This means that the exact usability of the past also remains uncertain. Undergoing analysis is never a straightforward matter. The outcome is never assured. Indeed, this situation has been well known to practitioners and enthusiasts alike. Freud lamented near the end of his life, and Jacques Lacan later celebrated, therapy might be an indeterminable affair. The same can be said of the task of relating past to present. As Michel de Certeau says of confronting this issue, we are brought “back to the ambiguity of the word ‘history,’ an unstable word that fluctuates between a ‘legend’ (a received text, a law that must be read, a society’s profit) and a ‘becoming other’ (a taking of the risk of self-affirmation, though ourselves assuring our own existences). The analyst [and the historian, for that matter] does not escape this ambivalence.” [16]

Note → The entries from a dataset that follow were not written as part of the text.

/-- A write of a DBG word; DBG_CTRL is written through the GLD1 TAP only (15 R405, Table 15-9). -/
def State.dbgBlockWrite (s : State) (off : Nat) (v : Word) (tap : Bool) : State :=
  if off = 0xD0000 then s.dbgProfileWrite (fieldOf v 0 2)
  else if off = 0xD0004 then s.unlockKey blk.dbg .bar0 (fieldOf v 0 16)
  else if off = 0xD0008 then (if tap then s.dbgCtrl v.toNat else s)
  else match pair64 off with
    | some lo => s.dbgPairWrite off lo v
    | none => s.dbgWrite off v

/-- A write of a BAR0 word by the PF, or by the GLD1 TAP, which counts as one (06 Table 06-3, 15 R404). -/
def State.regWrite (s : State) (off : Nat) (v : Word) (tap : Bool) : State :=
  match off / 0x10000 with
  | 0 => s.glbWrite off v
  | 1 => s.hifWrite off v
  | 2 => s.fabWrite off v
  | 3 => s.smpWrite off v
  | 4 => s.sylWrite off v
  | 5 => s.capWrite off v
  | 6 => s.hpsWrite off v
  | 7 => s.akgWrite off v
  | 9 => s.thmWrite off v
  | 10 => s.overPsh (·.pshWrite .bar0 off v)
  | 11 => s.overPsh (·.pshWrite .bar0 off v)
  | 12 => s.secWrite off v
  | 13 => s.dbgBlockWrite off v tap
  | _ => s

/-- The same, mirrored by a Prefect before it completes (11 Table 11-6). -/
def State.pfWrite (s : State) (off : Nat) (v : Word) (tap : Bool) : State := s.cfgWrite off v.toNat (fun t => t.regWrite off v tap)

/-- A mirrored write on a Deputy: made as on the Prefect, in Expert or not. -/
def State.mirroredWrite (s : State) (off : Nat) (v : Word) (expert : Bool) : State :=
  let b := off / 0x10000
  let f := Reg.GLB_EXPERT_STATUS.expert
  let was := s.get f
  let s1 := if expert then s.put f (was ||| expertBits b) else s.put f (was &&& (0x3FFF - expertBits b))
  (s1.regWrite off v false).put f was

/-- PF BAR0 offset of a ring register in a VF's partition view, where the VF's partition owns the ring (06 R134). -/
def State.vfRing (s : State) (fn off : Nat) : Option Nat :=
  let n := off % 0x1000 / 0x20
  if 0x1000 ≤ off ∧ off < 0x1800 then (if s.sqOwner n = some fn then some (off + 0x10000) else none)
  else if 0x2000 ≤ off ∧ off < 0x2800 then (if s.cqOwner n = some fn then some (off + 0x10000) else none)
  else none

/-- A write of a VF BAR0 word (06 R134, Table 06-5). -/
def State.vfWrite (s : State) (fn off : Nat) (v : Word) : State :=
  if off = 0x200 then s.setCauses fn (fieldOf (BitVec.ofNat 32 (s.causes fn) &&& ~~~v) 0 16)
  else if off = 0x204 then s.withHost { s.host with vfEnable := s.host.vfEnable.set (fn - 1) (v &&& 0xFFFF) }
  else if 0x8000 ≤ off ∧ off < 0x8080 then s.msixWrite fn ((off - 0x8000) / 16) (off % 16 / 4) v
  else match s.vfRing fn off with
    | some o => s.pfWrite o v false
    | none => s

/-- A write of BAR0 of a function: of another size or alignment it is discarded (00 R4). -/
def State.barWrite (s : State) (fn off size : Nat) (v : Word) : State :=
  if size ≠ 4 ∨ off % 4 ≠ 0 then s else if fn = 0 then s.pfWrite off v false else s.vfWrite fn off v

/-- A BAR2 write: the doorbell of a page, at its offset 0 (06 R132, R133). -/
def doorbellPage (off size : Nat) : Option (Bool × Nat) :=
  if size ≠ 4 ∨ off % 0x1000 ≠ 0 ∨ 0x80000 ≤ off then none
  else if off < 0x40000 then some (false, off / 0x1000) else some (true, (off - 0x40000) / 0x1000)

/-! Reads (00 R1, R3 to R5). -/

/-- The entry that SMP_TABLE_SEL names, with its shift; 0 without a model or beyond its Timetable (08 R201, R209, R228). -/
def State.tableWord (s : State) : Word :=
  match s.model (s.get Reg.SMP_TABLE_SEL.model) with
  | none => 0
  | some m =>
    let r := s.get Reg.SMP_TABLE_SEL.rung
    let i := s.get Reg.SMP_TABLE_SEL.entry
    let exch := s.flag Reg.SMP_TABLE_SEL.kind
    let t := m.table
    if t.rungs.length ≤ (if exch then r + 1 else r) then 0
    else if exch then
      BitVec.ofNat 32 (exchEntry ((t.rung r).beta.sub (t.rung (r + 1)).beta) (t.rung r).exch m.window i + (t.rung r).exch * 2 ^ 24)
    else BitVec.ofNat 32 (actEntry t.metropolis (t.rung r).beta (t.rung r).shift m.window i + (t.rung r).shift * 2 ^ 24)

/-- A word of the recorder's read window, 0 while ready is 0 (13 R371). -/
def State.windowWord (s : State) (off : Nat) : Word :=
  if (Store.read resetWord s.mirror Reg.RCD_SELECT.ready.off).toNat.testBit Reg.RCD_SELECT.ready.lo then
    BitVec.ofNat 32 (natAt s.card.bufBar (off - 0xB1000) 4)
  else 0

/-- Dword `k` of an MSI-X entry, and the pending bits of a function. -/
def State.msixWord (s : State) (fn vec k : Nat) : Word :=
  let m := s.msixVec fn vec
  BitVec.ofNat 32 (if k = 0 then m.addr else if k = 1 then m.addr / 2 ^ 32 else if k = 2 then m.data else if m.masked then 1 else 0)
def State.pbaWord (s : State) (fn : Nat) : Word :=
  BitVec.ofNat 32 (((List.range 8).map (fun v => if (s.msixVec fn v).pending then 2 ^ v else 0)).sum)

/-- What a read of a BAR0 word returns, but for a latched high half. -/
def State.regRead (s : State) (off : Nat) : Word :=
  if off = 0x210 then BitVec.ofNat 32 s.time
  else if off = 0x214 then BitVec.ofNat 32 (s.time / 2 ^ 32)
  else if off = 0x18800 then s.pbaWord 0
  else if 0x18000 ≤ off ∧ off < 0x18080 then s.msixWord 0 ((off - 0x18000) / 16) (off % 16 / 4)
  else if 0x20804 ≤ off ∧ off ≤ 0x2080C then (if s.debugMode then s.word off else 0)
  else if off = 0x30104 then s.tableWord
  else if off = 0x40104 then BitVec.ofNat 32 (ruleNat (s.rules s.ruleShadow) (s.get Reg.SYL_SHADOW_ADDR.shadow_addr) 4)
  else if off = 0x6001C then BitVec.ofNat 32 (s.entry s.shadowBank (s.get Reg.HPS_SHADOW_ADDR.index))
  else if inRange off 0x80008 0x10 4 then Config.channelTraffic s.fresh ((off - 0x80008) / 0x10)
  else if 0xB1000 ≤ off ∧ off < 0xB2000 then s.windowWord off
  else if 0xA0000 ≤ off ∧ off < 0xC0000 then readableWord (Store.read resetWord s.mirror off) off
  else if off = 0xD0124 then s.traceWord
  else readableWord (s.word off) off

/-- An RC field read through the mirror: the mirror clears, and PSH2 removes what was returned (03 R80). While PSH2 is not reached nothing is cleared (01 R13). -/
def State.clearMirrored (s : State) (off : Nat) : State :=
  if s.gpGld.lost || !s.pshUp then s
  else
    let old := Store.read resetWord s.mirror off
    let s1 := s.withMirror (Store.write resetWord s.mirror off (rcCleared old off))
    s1.setWord off (((rowsOf off).filter (fun r => r.covers off)).foldl (fun w r => match r.acc with
      | .rc => withField w r.lo r.width (fieldOf w r.lo r.width - fieldOf old r.lo r.width)
      | _ => w) (s1.word off))

/-- What a read does beside returning a value: RC fields clear, DBG_TRACE_BUF_DATA advances (00 R1, 15 R416). -/
def State.readClears (s : State) (off : Nat) : State :=
  if 0xA0000 ≤ off ∧ off < 0xC0000 then s.clearMirrored off
  else if off = 0xD0124 then s.traceRead
  else if inRange off 0x80008 0x10 4 then s.withFresh (s.fresh + 1)
  else s.setWord off (rcCleared (s.word off) off)
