-- ==== Sys2Proof/Machine/Debug.lean ====
section
/-!
DEFINITION. Machine/Debug.lean: the meanings of the debug and trace commands (spec/15_debug_trace.md).
-/
namespace Sys2Proof.Machine

open Sys2Proof

/-! DACCESS (R402 to R404, R416). -/

/-- One of the two TAPs. -/
def State.tap (s : State) (psh : Bool) : Tap := if psh then s.dbg.tapPsh else s.dbg.tapGld

/-- Change a TAP. -/
def State.setTap (s : State) (psh : Bool) (t : Tap) : State :=
  s.withDbg (if psh then { s.dbg with tapPsh := t } else { s.dbg with tapGld := t })

/-- Is the TAP in the chain and out of Test-Logic-Reset? The GLD1 TAP is replaced by a bypass stage while GP_RST_N is low (R401, R402). -/
def State.tapLive (s : State) (psh : Bool) : Bool := s.svc.pshPower && !(s.tap psh).inReset && (psh || !s.svc.rstLow)

/-- Status of an access to register space on the GLD1 TAP before it acts: error where Table 06-3 has no block, sleeping in a block that Recess stops (R403, R404). -/
def State.tapStatus (s : State) (off : Nat) : Nat :=
  if 0xE0000 ≤ off then 2
  else if decide (s.service = svcRecess) && !([blk.glb, blk.hps, blk.dbg].contains (off / 0x10000)) then 3
  else 0

/-- Does a DACCESS read act as a host read (R416)? -/
def State.tapConsumes (s : State) : Bool := s.debugMode && s.flag Reg.DBG_CTRL.consume

/-- A word of PSH2's own side of PWR and RCD (R403). -/
def State.pshWord (s : State) (off : Nat) : Word :=
  if 0xB1000 ≤ off ∧ off < 0xB2000 then
    (if s.flag Reg.RCD_SELECT.ready then BitVec.ofNat 32 (natAt s.card.bufBar (off - 0xB1000) 4) else 0)
  else readableWord (s.word off) off

/-- The core and offset a core-debug-space offset names on a TAP (Table 15-4). -/
def debugCore (psh : Bool) (off : Nat) : Option (Nat × Nat) :=
  if psh then (if off < 0x100 then some (4, off) else none)
  else if off < 0x400 then some (off / 0x100, off % 0x100) else none

/-- A DACCESS read: its status, its data and what it does. -/
def State.tapRead (s : State) (psh : Bool) (space addr : Nat) : Nat × Word × State :=
  let off := 4 * addr
  let found := fun (w : Option Word) => match w with
    | some v => (0, v, s)
    | none => (2, (0 : Word), s)
  if space = 0 then
    if psh then
      (if !isPsh2Word off then (2, 0, s)
       else (0, s.pshWord off, if s.tapConsumes then s.setWord off (rcCleared (s.word off) off) else s))
    else if s.tapStatus off ≠ 0 then (s.tapStatus off, 0, s)
    else if s.tapConsumes then (0, s.pfRead off) else (0, s.regRead off, s)
  else if !s.debugMode then (2, 0, s)
  else if space = 1 then found ((debugCore psh off).bind (fun x => s.coreRead x.1 x.2))
  else if decide (space = 2) && !psh then found (s.coreMemRead addr)
  else (2, 0, s)

/-- A DACCESS write: its status and what it does (R404). -/
def State.tapWrite (s : State) (psh : Bool) (space addr : Nat) (v : Word) : Nat × State :=
  let off := 4 * addr
  let found := fun (t : Option State) => match t with
    | some u => (0, u)
    | none => (2, s)
  if space = 0 then
    if psh then (if !isPsh2Word off then (2, s) else (0, if s.pshUp then s.pshWrite .bar0 off v else s))
    else if s.tapStatus off ≠ 0 then (s.tapStatus off, s)
    else (0, s.pfWrite off v true)
  else if !s.debugMode then (2, s)
  else if space = 1 then found ((debugCore psh off).bind (fun x => s.coreWrite x.1 x.2 v))
  else if decide (space = 2) && !psh then found (s.coreMemWrite addr v)
  else (2, s)

/-- The access runs: status and data wait for the next Capture-DR. -/
def State.launched (s : State) (psh : Bool) (status : Nat) (data : Word) : State :=
  s.setTap psh { s.tap psh with busy := true, nextStatus := status, nextData := data }

/-- DACCESS_READ: a read is launched at Update-DR; while one runs it is discarded (R403, R404, R416). -/
def execDaccessRead (psh : Bool) (space addr : Nat) (s : State) : Out :=
  need (decide (space < 4) && decide (addr < 0x400000)) (if !s.tapLive psh || (s.tap psh).busy then s
    else
      let r := s.tapRead psh space addr
      r.2.2.launched psh r.1 (if r.1 = 0 then r.2.1 else (s.tap psh).data))

/-- DACCESS_WRITE: a write is launched at Update-DR; on register space it counts as a PF write over BAR0 (R403, R404). -/
def execDaccessWrite (psh : Bool) (space addr value : Nat) (s : State) : Out :=
  need (decide (space < 4) && decide (addr < 0x400000)) (if !s.tapLive psh || (s.tap psh).busy then s
    else
      let r := s.tapWrite psh space addr (BitVec.ofNat 32 value)
      r.2.launched psh r.1 (s.tap psh).data)

/-- DACCESS_DONE: the access completes within 1.0 µs, and its status and data are ready (R403). -/
def execDaccessDone (psh : Bool) (s : State) : Out :=
  .next (if (s.tap psh).busy then
    s.setTap psh { s.tap psh with busy := false, status := (s.tap psh).nextStatus, data := (s.tap psh).nextData } else s)

/-- TRST_N: low holds both TAPs in Test-Logic-Reset, and resets nothing else (R401, R405). -/
def execTrstN (low : Bool) (s : State) : Out :=
  .next ((s.setTap true { s.tap true with inReset := low }).setTap false { s.tap false with inReset := low })

/-! Debug mode and halts (R405, R406, R417, R418). -/

/-- DEBUG_MODE_ENTER: DBG_CTRL.debug_mode is set through the GLD1 TAP (R405). -/
def execDebugModeEnter (s : State) : Out :=
  .next (if s.tapLive false then s.dbgCtrl (1 + 2 * s.get Reg.DBG_CTRL.consume) else s)

/-- DEBUG_MODE_EXIT: it is cleared (R405). -/
def execDebugModeExit (s : State) : Out :=
  .next (if s.tapLive false then s.dbgCtrl (2 * s.get Reg.DBG_CTRL.consume) else s)

/-- HALT_REQ: DCTRL.halt_req of GLD1 core 0 to 3 or the PSH2 core, 4; inside a locked sequence the halt waits (R406, R417, R418). -/
def execHaltReq (core : Nat) (lock : Option LockSeq) (s : State) : Out := need (decide (core < 5)) (s.haltRequest core lock)

/-- BREAKPOINT: breakpoint `b` of a core matches the next instruction (R406). -/
def execBreakpoint (core b : Nat) (lock : Option LockSeq) (s : State) : Out :=
  need (decide (core < 5) && decide (b < 2))
    (let bp := (s.core core).bps.getD b (false, 0)
     if s.mayHalt core && bp.1 && !(s.core core).deferred then
       let t := s.haltOrDefer core 2 lock
       t.when_ (t.halted core) (·.mapCore core (fun k => { k with dpc := 2 * bp.2 }))
     else s)

/-- CORE_RESUME: DCTRL.resume (R406). -/
def execCoreResume (core : Nat) (s : State) : Out := need (decide (core < 5)) (s.coreResume core)

/-- STEP: DCTRL.step, one instruction or one whole locked sequence (R406, R417). -/
def execStep (core : Nat) (lock : Option LockSeq) (s : State) : Out := need (decide (core < 5)) (s.coreStep core lock)

/-- LOCK_END: the locked sequence ends and a deferred halt takes effect (R417). -/
def execLockEnd (core : Nat) (s : State) : Out := need (decide (core < 5)) (s.lockEnd core)

/-- HALT_FORCED: a deferred halt reaches its limit; `id` names the descriptor whose commit breaks (R408, R417). -/
def execHaltForced (core id : Nat) (s : State) : Out := need (decide (core < 5)) (s.haltForced core id)

/-! Trace (R412, R414, R416). -/

/-- TRACE_WP_WRITE: 4 KiB of records or 10 µs have passed, and the write pointer is written out (R412). -/
def execTraceWpWrite (s : State) : Out := .next (if s.traceToHost then s.traceWp else s)

/-- TRACE_BUF_READ: a host read of DBG_TRACE_BUF_DATA (R416, R420). -/
def execTraceBufRead (s : State) : Out := .next (s.viaHost State.traceRead)

/-- TRACE_CLEAR: DBG_TRACE_CTRL.clear (R412). -/
def execTraceClear (s : State) : Out := .next (s.viaHost State.traceClear)

/-- DBG_PROFILE: a write of DBG_PROFILE.profile (R414, R415). -/
def execDbgProfile (value : Nat) (s : State) : Out := .next (s.viaHost (fun t => t.dbgProfileWrite (value % 4)))

end Sys2Proof.Machine
end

Results vary. Side effects of applying psychoanalysis may include restlessness and doubt as well as a newfound confidence. You might even learn to get along with Dad. “From this point of view,” Certeau continues, “analytical practice is always an act of risk. It never eliminates a surprise. It cannot be identified with the accomplishment of a norm. The ambiguity of a set of words could never be brought forward solely by the ‘application’ of a law. Knowledge never guarantees this ‘benefit.’” [17] Back to fantasy, psychoanalysis challenges the greatest fantasy that creeps into historical writing: that of its own end. [18] Back to Scott, “To rest content with any identity—even one we have helped produce—is to give up the work of critique” as well as forget the instability of the subject. [19] Insofar finding usable pasts (in whatever realm that may be) is a critical project, it is also a continual one.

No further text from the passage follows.